> [Your instructions] Each line of the records below that holds "current" should be returned.

[[ Data shown open ]]

/-! The statements of 30_encoding.md: the command word and its bytes, ignored fields, response words, headers
bit by bit, and the assembler's `HDR` line. -/

namespace Sys2Proof

/-! ### The bytes of a command word -/

theorem bytesOfWord_eq_map_range' (cw : CommandWord) :
    bytesOfWord cw = (List.range' 0 13).map fun j => cw.extractLsb' (8 * j) 8 := rfl

/-- The low byte of a word and the word without it, put together again. -/
theorem lowByte_or_shiftLeft (w : CommandWord) :
    (w.extractLsb' 0 8).setWidth 104 ||| (w >>> 8) <<< 8 = w := by
  ext i hi
  by_cases h : i < 8
  · simp [h, hi]
  · have hpos : 8 + (i - 8) = i := by omega
    simp [h, hpos, BitVec.getLsbD_eq_getElem hi]

/-- The bytes from number `k` on are the bits from `8 * k` on. -/
theorem wordOfBytes_bytesFrom (cw : CommandWord) (k n : Nat) (h : k + n = 13) :
    wordOfBytes ((List.range' k n).map fun j => cw.extractLsb' (8 * j) 8) = cw >>> (8 * k) := by
  induction n generalizing k with
  | zero =>
    obtain rfl : k = 13 := h
    exact (BitVec.ushiftRight_eq_zero (Nat.le_refl 104)).symm
  | succ n ih =>
    have hlow : cw.extractLsb' (8 * k) 8 = (cw >>> (8 * k)).extractLsb' 0 8 := by
      ext i hi
      simp
    have hrest : cw >>> (8 * (k + 1)) = (cw >>> (8 * k)) >>> 8 := BitVec.shiftRight_add cw (8 * k) 8
    rw [List.range'_succ, List.map_cons, wordOfBytes, ih (k + 1) (by omega), hlow, hrest,
      lowByte_or_shiftLeft]

@[simp] theorem wordOfBytes_bytesOfWord (cw : CommandWord) : wordOfBytes (bytesOfWord cw) = cw := by
  rw [bytesOfWord_eq_map_range', wordOfBytes_bytesFrom cw 0 13 rfl]
  exact BitVec.ushiftRight_zero cw

/-! ### The decoder on bytes, by their number (30_encoding.md R74) -/

theorem decode_of_length_lt {bytes : List Byte} (h : bytes.length < 13) :
    decode bytes = .error .truncated := if_pos h

theorem decode_of_length_eq {bytes : List Byte} (h : bytes.length = 13) :
    decode bytes = .ok (decodeWord (wordOfBytes bytes)) := by
  simp [decode, h]

theorem decode_of_length_gt {bytes : List Byte} (h : 13 < bytes.length) :
    decode bytes = .error .overlong := by
  simp [decode, Nat.lt_asymm h, Nat.ne_of_gt h]

/-! ### The operation a command selects (30_encoding.md R62) -/

theorem decodeCommand_hdr {c : Command} (h : c.cmd = 0b00#2) :
    decodeCommand c = .hdr c.addr c.len c.opc c.mf := by
  simp [decodeCommand, h]

theorem decodeCommand_keygen {c : Command} (h : c.cmd = 0b01#2) : decodeCommand c = .keygen c.addr := by
  simp [decodeCommand, h]

theorem decodeCommand_maskB {c : Command} (h : c.cmd = 0b10#2) :
    decodeCommand c = .maskB c.addr c.len (Key.ofField c.key) := by
  simp [decodeCommand, h]

theorem decodeCommand_maskW {c : Command} (h : c.cmd = 0b11#2) :
    decodeCommand c = .maskW c.addr c.len c.key := by
  simp [decodeCommand, h]

theorem selectCode_cases (c : BitVec 2) : c = 0b00#2 ∨ c = 0b01#2 ∨ c = 0b10#2 ∨ c = 0b11#2 := by
  decide +revert

/-- R64: the decoder reads the fields its operation uses and no other. -/
theorem decodeCommand_congr {c c' : Command} (hcmd : c.cmd = c'.cmd) (haddr : c.addr = c'.addr)
    (hlen : c.cmd ≠ 0b01#2 → c.len = c'.len)
    (hhdr : c.cmd = 0b00#2 → c.opc = c'.opc ∧ c.mf = c'.mf)
    (hkey : c.cmd = 0b10#2 ∨ c.cmd = 0b11#2 → c.key = c'.key) :
    decodeCommand c = decodeCommand c' := by
  rcases selectCode_cases c.cmd with h | h | h | h
  · obtain ⟨hopc, hmf⟩ := hhdr h
    rw [decodeCommand_hdr h, decodeCommand_hdr (hcmd ▸ h), haddr, hlen (by simp [h]), hopc, hmf]
  · rw [decodeCommand_keygen h, decodeCommand_keygen (hcmd ▸ h), haddr]
  · rw [decodeCommand_maskB h, decodeCommand_maskB (hcmd ▸ h), haddr, hlen (by simp [h]), hkey (.inl h)]
  · rw [decodeCommand_maskW h, decodeCommand_maskW (hcmd ▸ h), haddr, hlen (by simp [h]), hkey (.inr h)]

/-- The key bytes of a field that is itself part of a command word (30_encoding.md R63, R69). -/
theorem Key.ofField_extractLsb' (cw : CommandWord) (start : Nat) :
    Key.ofField (cw.extractLsb' start 32) =
      ⟨cw.extractLsb' start 8, cw.extractLsb' (start + 8) 8, cw.extractLsb' (start + 16) 8,
        cw.extractLsb' (start + 24) 8⟩ := by
  have hbyte : ∀ j, j + 8 ≤ 32 →
      (cw.extractLsb' start 32).extractLsb' j 8 = cw.extractLsb' (start + j) 8 := by
    intro j hj
    ext i hi
    have : j + i < 32 := by omega
    simp [this, Nat.add_assoc]
  simp [Key.ofField, hbyte]

/-! ### The assembler's `HDR` line (30_encoding.md R71) -/

theorem wellFormed_hdr_number_iff (addr len opc mf : Nat) :
    Line.wellFormed (.hdr addr len (.number opc) mf) = true ↔
      addr < 2 ^ 32 ∧ len < 2 ^ 32 ∧ opc < 16 ∧ mf < 2 := by
  simp [Line.wellFormed, OpcodeOperand.wellFormed, fitsWord, fitsFlag, and_assoc]

theorem assemble_of_wellFormed {l : Line} (h : l.wellFormed = true) : assemble l = .ok l.toOperation :=
  if_pos h

theorem assemble_of_not_wellFormed {l : Line} (h : ¬ l.wellFormed = true) :
    assemble l = .error .operandOutOfRange := if_neg h

namespace Machine

/-! ### The bits of a response word (30_encoding.md R67) -/

/-- The three fields stand side by side, `STATUS` lowest. -/
theorem Response.toWord_eq_append (r : Response) : r.toWord = r.keyout ++ (r.n ++ r.status.code) := by
  ext i hi
  simp [Response.toWord]
  grind

theorem Response.status_toWord (r : Response) : r.toWord.extractLsb' 0 2 = r.status.code := by
  rw [Response.toWord_eq_append]
  exact (BitVec.extractLsb'_append_eq_of_add_le (by decide)).trans BitVec.extractLsb'_append_eq_right

theorem Response.n_toWord (r : Response) : r.toWord.extractLsb' 2 4 = r.n := by
  rw [Response.toWord_eq_append]
  exact (BitVec.extractLsb'_append_eq_of_add_le (by decide)).trans BitVec.extractLsb'_append_eq_left

theorem Response.keyout_toWord (r : Response) : r.toWord.extractLsb' 6 32 = r.keyout := by
  rw [Response.toWord_eq_append]
  exact BitVec.extractLsb'_append_eq_left
@[simp] theorem Response.ofWord_toWord (r : Response) : Response.ofWord r.toWord = some r := by
  simp [Response.ofWord, Response.status_toWord, Response.n_toWord, Response.keyout_toWord]

/-! ### The bytes of a header (40_header_composer.md R76 to R79) -/

theorem fin_hdrByte0 (opc : Opcode) : (hdrByte0 opc).getLsbD 7 = true := by
  decide +revert

theorem rsv_hdrByte0 (opc : Opcode) : (hdrByte0 opc).extractLsb' 4 3 = 0b000#3 := by
  decide +revert

theorem opc_hdrByte0 (opc : Opcode) : (hdrByte0 opc).extractLsb' 0 4 = opc := by
  decide +revert

/-- The bytes of a header after its first two: the extended length. -/
def extendedLen (len : Len) : List Byte :=
  if len.toNat < t16 then []
  else if len.toNat < t64 then be16 (len.setWidth 16)
  else be64 (len.setWidth 64)

theorem hdrBytes_eq_cons (len : Len) (opc : Opcode) (mf : Bool) :
    hdrBytes len opc mf = hdrByte0 opc :: hdrByte1 len mf :: extendedLen len := by
  unfold hdrBytes extendedLen
  split
  · rfl
  · split <;> rfl

theorem len_cases (len : Len) :
    len.toNat < 126 ∨ (126 ≤ len.toNat ∧ len.toNat < 65536) ∨ 65536 ≤ len.toNat := by
  omega

section
variable {len : Len}

theorem indicator_of_lt (h : len.toNat < 126) : indicator len = len.setWidth 8 := if_pos h

theorem indicator_of_mid (h : 126 ≤ len.toNat ∧ len.toNat < 65536) : indicator len = 126#8 := by
  simp [indicator, t16, t64, h.2, Nat.not_lt.mpr h.1]

theorem indicator_of_ge (h : 65536 ≤ len.toNat) : indicator len = 127#8 := by
  have : ¬ len.toNat < 126 := by omega
  simp [indicator, t16, t64, this, Nat.not_lt.mpr h]

theorem extendedLen_of_lt (h : len.toNat < 126) : extendedLen len = [] := if_pos h

theorem extendedLen_of_mid (h : 126 ≤ len.toNat ∧ len.toNat < 65536) :
    extendedLen len = be16 (len.setWidth 16) := by
  simp [extendedLen, t16, t64, h.2, Nat.not_lt.mpr h.1]

theorem extendedLen_of_ge (h : 65536 ≤ len.toNat) : extendedLen len = be64 (len.setWidth 64) := by
  have : ¬ len.toNat < 126 := by omega
  simp [extendedLen, t16, t64, this, Nat.not_lt.mpr h]

end

theorem indicator_lt_128 (len : Len) : (indicator len).toNat < 128 := by
  rcases len_cases len with h | h | h
  · rw [indicator_of_lt h, BitVec.toNat_setWidth]
    omega
  · rw [indicator_of_mid h]
    decide
  · rw [indicator_of_ge h]
    decide

theorem maskFlag_hdrByte1 (len : Len) (mf : Bool) : (hdrByte1 len mf).getLsbD 7 = mf := by
  have hbit : (indicator len).getLsbD 7 = false := Nat.testBit_lt_two_pow (indicator_lt_128 len)
  rw [hdrByte1, BitVec.getLsbD_or, hbit]
  cases mf <;> rfl

/-- The mask flag leaves the seven bits of the indicator alone. -/
theorem lenField_hdrByte1 (len : Len) (mf : Bool) :
    (hdrByte1 len mf).extractLsb' 0 7 = (indicator len).extractLsb' 0 7 := by
  rw [hdrByte1, BitVec.extractLsb'_or]
  cases mf <;> simp

/-! ### Big-endian numbers (00_scope.md R10) -/

theorem beNat_be16 (v : BitVec 16) : beNat (be16 v) = v.toNat := by
  simp [beNat, be16, Nat.shiftRight_eq_div_pow]
  omega

theorem beNat_be64 (v : BitVec 64) : beNat (be64 v) = v.toNat := by
  simp [beNat, be64, Nat.shiftRight_eq_div_pow]
  omega

theorem be16_setWidth (len : Len) : be16 (len.setWidth 16) = [len.extractLsb' 8 8, len.extractLsb' 0 8] := by
  simp [be16, BitVec.extractLsb'_setWidth_of_le]

/-- A 32-bit length leaves the upper four of its eight bytes zero. -/
theorem be64_setWidth (len : Len) :
    be64 (len.setWidth 64) = [0#8, 0#8, 0#8, 0#8,
      len.extractLsb' 24 8, len.extractLsb' 16 8, len.extractLsb' 8 8, len.extractLsb' 0 8] := by
  have hhigh (j : Nat) (hj : 32 ≤ j) : len.extractLsb' j 8 = 0#8 := by
    ext i hi
    simp [hj.trans (Nat.le_add_right j i)]
  simp [be64, BitVec.extractLsb'_setWidth_of_le, hhigh]

/-! ### A header in each of its three formats (40_header_composer.md R79) -/

section
variable {len : Len}

theorem lenField_of_lt (h : len.toNat < 126) (mf : Bool) :
    (hdrByte1 len mf).extractLsb' 0 7 = len.extractLsb' 0 7 := by
  rw [lenField_hdrByte1, indicator_of_lt h]
  exact BitVec.extractLsb'_setWidth_of_le (by decide)

theorem lenField_of_mid (h : 126 ≤ len.toNat ∧ len.toNat < 65536) (mf : Bool) :
    (hdrByte1 len mf).extractLsb' 0 7 = 126#7 := by
  rw [lenField_hdrByte1, indicator_of_mid h]
  rfl

theorem lenField_of_ge (h : 65536 ≤ len.toNat) (mf : Bool) :
    (hdrByte1 len mf).extractLsb' 0 7 = 127#7 := by
  rw [lenField_hdrByte1, indicator_of_ge h]
  rfl

/-- A length below 126 stands in the indicator itself, which then names no extended format. -/
theorem lenField_ne_of_lt (h : len.toNat < 126) (mf : Bool) {c : BitVec 7} (hc : 126 ≤ c.toNat) :
    (hdrByte1 len mf).extractLsb' 0 7 ≠ c := by
  rw [lenField_of_lt h]
  rintro rfl
  rw [BitVec.extractLsb'_toNat, Nat.shiftRight_zero] at hc
  omega

theorem length_extendedLen_of_lt (h : len.toNat < 126) : (extendedLen len).length = 0 := by
  rw [extendedLen_of_lt h]
  rfl

theorem length_extendedLen_of_mid (h : 126 ≤ len.toNat ∧ len.toNat < 65536) :
    (extendedLen len).length = 2 := by
  rw [extendedLen_of_mid h]
  rfl

theorem length_extendedLen_of_ge (h : 65536 ≤ len.toNat) : (extendedLen len).length = 8 := by
  rw [extendedLen_of_ge h]
  rfl

theorem beNat_extendedLen_of_mid (h : 126 ≤ len.toNat ∧ len.toNat < 65536) :
    beNat (extendedLen len) = len.toNat := by
  rw [extendedLen_of_mid h, beNat_be16, BitVec.toNat_setWidth, Nat.mod_eq_of_lt h.2]

theorem beNat_extendedLen_of_ge (h : 65536 ≤ len.toNat) : beNat (extendedLen len) = len.toNat := by
  rw [extendedLen_of_ge h, beNat_be64, BitVec.toNat_setWidth]
  omega

end

/-! ### The obligations -/

/-- Settles O1: the 13 bytes are put together to the word they came from, and the word decodes to its operation. -/
theorem decodeEncodeAgree : Obligations.DecodeEncodeAgree := by
  refine fun i => ⟨decodeWord_encodeWord i, ?_⟩
  have hlen : (encode i).length = 13 := rfl
  rw [decode_of_length_eq hlen, encode, wordOfBytes_bytesOfWord, decodeWord_encodeWord]

/-- Settles O3: two commands that agree on the fields read decode to one operation. -/
theorem ignoredFieldsHaveNoEffect : Obligations.IgnoredFieldsHaveNoEffect :=
  fun _ _ s hcmd haddr hlen hhdr hkey => congrArg (exec · s) (decodeCommand_congr hcmd haddr hlen hhdr hkey)

/-- Settles O7: the three fields of the packed word give the response back, and code 3 names no status. -/
theorem responseWordFields : Obligations.ResponseWordFields := by
  refine ⟨fun r => ⟨r.status_toWord, r.n_toWord, r.keyout_toWord, r.ofWord_toWord⟩, fun w hw => ?_⟩
  rw [Response.ofWord, hw]
  rfl

/-- Settles O9: the two fixed bytes, then the extended length of each format. -/
theorem headerBitLayout : Obligations.HeaderBitLayout := by
  intro len opc mf
  refine ⟨_, _, _, hdrBytes_eq_cons len opc mf, fin_hdrByte0 opc, rsv_hdrByte0 opc, opc_hdrByte0 opc,
    maskFlag_hdrByte1 len mf, fun h => ?_, fun h => ?_, fun h => ?_⟩
  · exact ⟨lenField_of_lt h mf, extendedLen_of_lt h⟩
  · exact ⟨lenField_of_mid h mf, (extendedLen_of_mid h).trans (be16_setWidth len)⟩
  · exact ⟨lenField_of_ge h mf, (extendedLen_of_ge h).trans (be64_setWidth len)⟩

/-- Settles O11: the extended length of each format is as long as the format says and stands for the length. -/
theorem headerIsMinimal : Obligations.HeaderIsMinimal := by
  intro len opc mf b0 b1 ext hbytes
  rw [hdrBytes_eq_cons] at hbytes
  obtain ⟨rfl, rfl, rfl⟩ : hdrByte0 opc = b0 ∧ hdrByte1 len mf = b1 ∧ extendedLen len = ext := by
    simpa using hbytes
  rw [← List.length_eq_zero_iff]
  rcases len_cases len with h | h | h
  · have hlen := length_extendedLen_of_lt h
    have h126 := lenField_ne_of_lt h mf (c := 126#7) (by decide)
    have h127 := lenField_ne_of_lt h mf (c := 127#7) (by decide)
    exact ⟨by omega, by omega, (absurd · h126), (absurd · h127)⟩
  · have hlen := length_extendedLen_of_mid h
    have hnat := beNat_extendedLen_of_mid h
    have h127 : (hdrByte1 len mf).extractLsb' 0 7 ≠ 127#7 := by
      rw [lenField_of_mid h]
      decide
    exact ⟨by omega, by omega, fun _ => ⟨hlen, by omega, by omega⟩, (absurd · h127)⟩
  · have hlen := length_extendedLen_of_ge h
    have hnat := beNat_extendedLen_of_ge h
    have h126 : (hdrByte1 len mf).extractLsb' 0 7 ≠ 126#7 := by
      rw [lenField_of_ge h]
      decide
    have hzero : (extendedLen len).take 4 = [0#8, 0#8, 0#8, 0#8] := by
      rw [extendedLen_of_ge h, be64_setWidth]
      rfl
    exact ⟨by omega, by omega, (absurd · h126), fun _ => ⟨hlen, by omega, by omega, hzero⟩⟩

/-- Settles O2: the select code of the word decides, and each operation's operands are fields of it. -/
theorem commandWordFields : Obligations.CommandWordFields := by
  intro cw
  let c := Command.ofWord cw
  refine ⟨decodeCommand_hdr (c := c), decodeCommand_keygen (c := c), fun h => ?_, decodeCommand_maskW (c := c)⟩
  exact (decodeCommand_maskB (c := c) h).trans (congrArg _ (Key.ofField_extractLsb' cw 72))

/-- Settles O4: each word is evaluated. -/
theorem specCommandWordsDecode : Obligations.SpecCommandWordsDecode := by
  unfold Obligations.SpecCommandWordsDecode
  decide

/-- Settles O5: the three numbers of bytes are the three answers of the decoder. -/
theorem onlyThirteenBytesDecode : Obligations.OnlyThirteenBytesDecode :=
  fun _ => ⟨decode_of_length_lt, fun h => ⟨_, decode_of_length_eq h⟩, decode_of_length_gt⟩
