/-- The defaults of R41. -/
def Setup.defaults : Setup where
  pathLength   := 0
  zoneLength   := 6000
  theta        := 0
  tAct         := 50000
  dwell        := 20000
  knifeDelay   := 2000
  knifeWidth   := 30000
  tAcc         := 15000
  tSettle      := 3000
  window       := 5
  offset       := 0
  tMatch       := 20000
  rate         := .slow
  edgeSpindle  := .none
  edgeTab      := .none
  edgeHome     := .none
  tabSelect    := .a
  seeThrough   := false
  breakEnable  := Vector.replicate 4 false
  phaseMode    := .auto
  patRun       := 0
  patAccel     := 0
  patSplice    := 0
  patIndex     := 0

/-- The staged timing set (R49). -/
structure StagedTiming where
  theta      : Option Nat
  tAct       : Option Nat
  dwell      : Option Nat
  knifeDelay : Option Nat
  knifeWidth : Option Nat
deriving DecidableEq, Repr

def StagedTiming.empty : StagedTiming := ⟨none, none, none, none, none⟩

/-- The geometry and id of a reel: the fields both reel records hold (R34). -/
structure Reel where
  id     : Word
  dFull  : Nat
  core   : Nat
  caliper : Nat
  splice : Nat
deriving DecidableEq, Repr

/-- A running-reel record: only it may hold a current diameter (R34). -/
structure RunningReel where
  reel    : Reel
  current : Option Nat
deriving DecidableEq, Repr

/-! ### Stand interface (02_stand_inputs_and_outputs.md) -/

/-- The stand interface, but for the values of the setup set (R32). -/
structure StandIO where
  inputs      : StandInputs
  breakArmed  : Bool
  manualValue : Nat
  jogDeadline : Option Word
  duty        : Nat
  pendingDuty : Nat
  nextPeriod  : Word
  /-- The level of the DRIVE REF output (R26). -/
  driveOut    : Bool
deriving DecidableEq, Repr

/-! ### Reel measurement (04_reel_measurement.md) -/

inductive Validity where
  | none
  | valid
  | lost
deriving DecidableEq, Repr

/-- The spindle side (R52). -/
structure SpindleSide where
  ref        : Option Word
  cp         : Option Nat
  history    : List Nat
  estimate   : Nat
  validity   : Validity
  rejects    : Nat
  runoutFlag : Bool
  corrected  : Nat
  rejected   : Nat
deriving DecidableEq, Repr

/-- The last tab mark: latched µs time and line count, present together (R64). -/
structure TabStamp where
  time  : Word
  count : Word
deriving DecidableEq, Repr

/-- The tab side (R64). -/
structure TabSide where
  last      : Option TabStamp
  p         : Option Nat
  cTab      : Option Nat
  pp        : Option Nat
  rejects   : Nat
  deadline  : Option Word
  corrected : Nat
  rejected  : Nat
deriving DecidableEq, Repr

/-! ### Sequencer (05_the_splice_sequence.md) -/

/-- The twelve stand states, in the order of their codes (section 11.6). -/
inductive Phase where
  | idle
  | running
  | prepared
  | held
  | accelerating
  | matching
  | armed
  | pasting
  | cutting
  | indexing
  | winddown
  | faulted
deriving DecidableEq, Repr

inductive AbortCause where
  | hostAbort
  | matchTimeout
  | markLost
  | timingRange
  | lineSlow
  | lineFault
  | safe
  | webBreak
  | indexTimeout
  | standReset
deriving DecidableEq, Repr

inductive WinddownTarget where
  | held
  | idle
deriving DecidableEq, Repr

/-- The attempt fields (R72). -/
structure Attempt where
  fireTime  : Option Word
  nipTime   : Option Word
  k         : Option (Fin 2)
  nipCount  : Option Word
  knifeLate : Option Word
deriving DecidableEq, Repr

def Attempt.absent : Attempt := ⟨none, none, none, none, none⟩

/-- The sequencer (R72). -/
structure Sequencer where
  phase         : Phase
  changes       : Word
  cause         : Option AbortCause
  target        : Option WinddownTarget
  matchDeadline : Option Word
  indexDeadline : Option Word
  attempt       : Attempt
deriving DecidableEq, Repr

/-! ### Speed match (06_speed_match_and_drive_reference.md) -/

/-- The speed match (R98). -/
structure SpeedMatch where
  ref        : Nat
  kr         : Nat
  target     : Nat
  trim       : Int
  lastDev    : Option Int
  matchCount : Nat
  frozen     : Bool
  wdStep     : Option Nat
deriving DecidableEq, Repr

/-! ### Paste timing (07_paste_and_knife_timing.md) -/

inductive OneShot where
  | idle
  | delay
  | active
deriving DecidableEq, Repr

inductive Knife where
  | idle
  | wait
  | active
deriving DecidableEq, Repr

/-- Paste timing (R114). -/
structure PasteTiming where
  oneShot       : OneShot
  dwellEnd      : Option Word
  knife         : Knife
  knifeEnd      : Option Word
  knifeLateFlag : Bool
deriving DecidableEq, Repr

/-! ### Splice records (10_splice_records.md) -/

inductive RecordOutcome where
  | complete
  | faultAfterNip
  | aborted
deriving DecidableEq, Repr

/-- The result of a tracking entry's retirement, as the record unit receives it (R173, R174). -/
inductive Retirement where
  | delivered (copies : Nat) (span : Option (Word × Word))
  | lost
deriving DecidableEq, Repr

/-- The fields of a record that belong to a nip (R165). -/
structure NipFields where
  lineCount  : Word
  copyNumber : Word
  butt       : Nat
  trim       : Int
  k          : Fin 2
deriving DecidableEq, Repr

/-- A splice record (R165). -/
structure SpliceRecord where
  serial        : Nat
  outcome       : Option RecordOutcome
  cause         : Option AbortCause
  knifeLate     : Bool
  trackOverflow : Bool
  newId         : Word
  expiredId     : Word
  nip           : Option NipFields
  diameter      : Nat
  lastDev       : Option Int
  delivery      : Option Retirement
deriving DecidableEq, Repr

inductive RecordPhase where
  | open
  | waiting
deriving DecidableEq, Repr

[[ Data shown closed ]]

> [Exercise result]
/-- A running-reel record: only it may hold a current diameter (R34). -/
  current : Option Nat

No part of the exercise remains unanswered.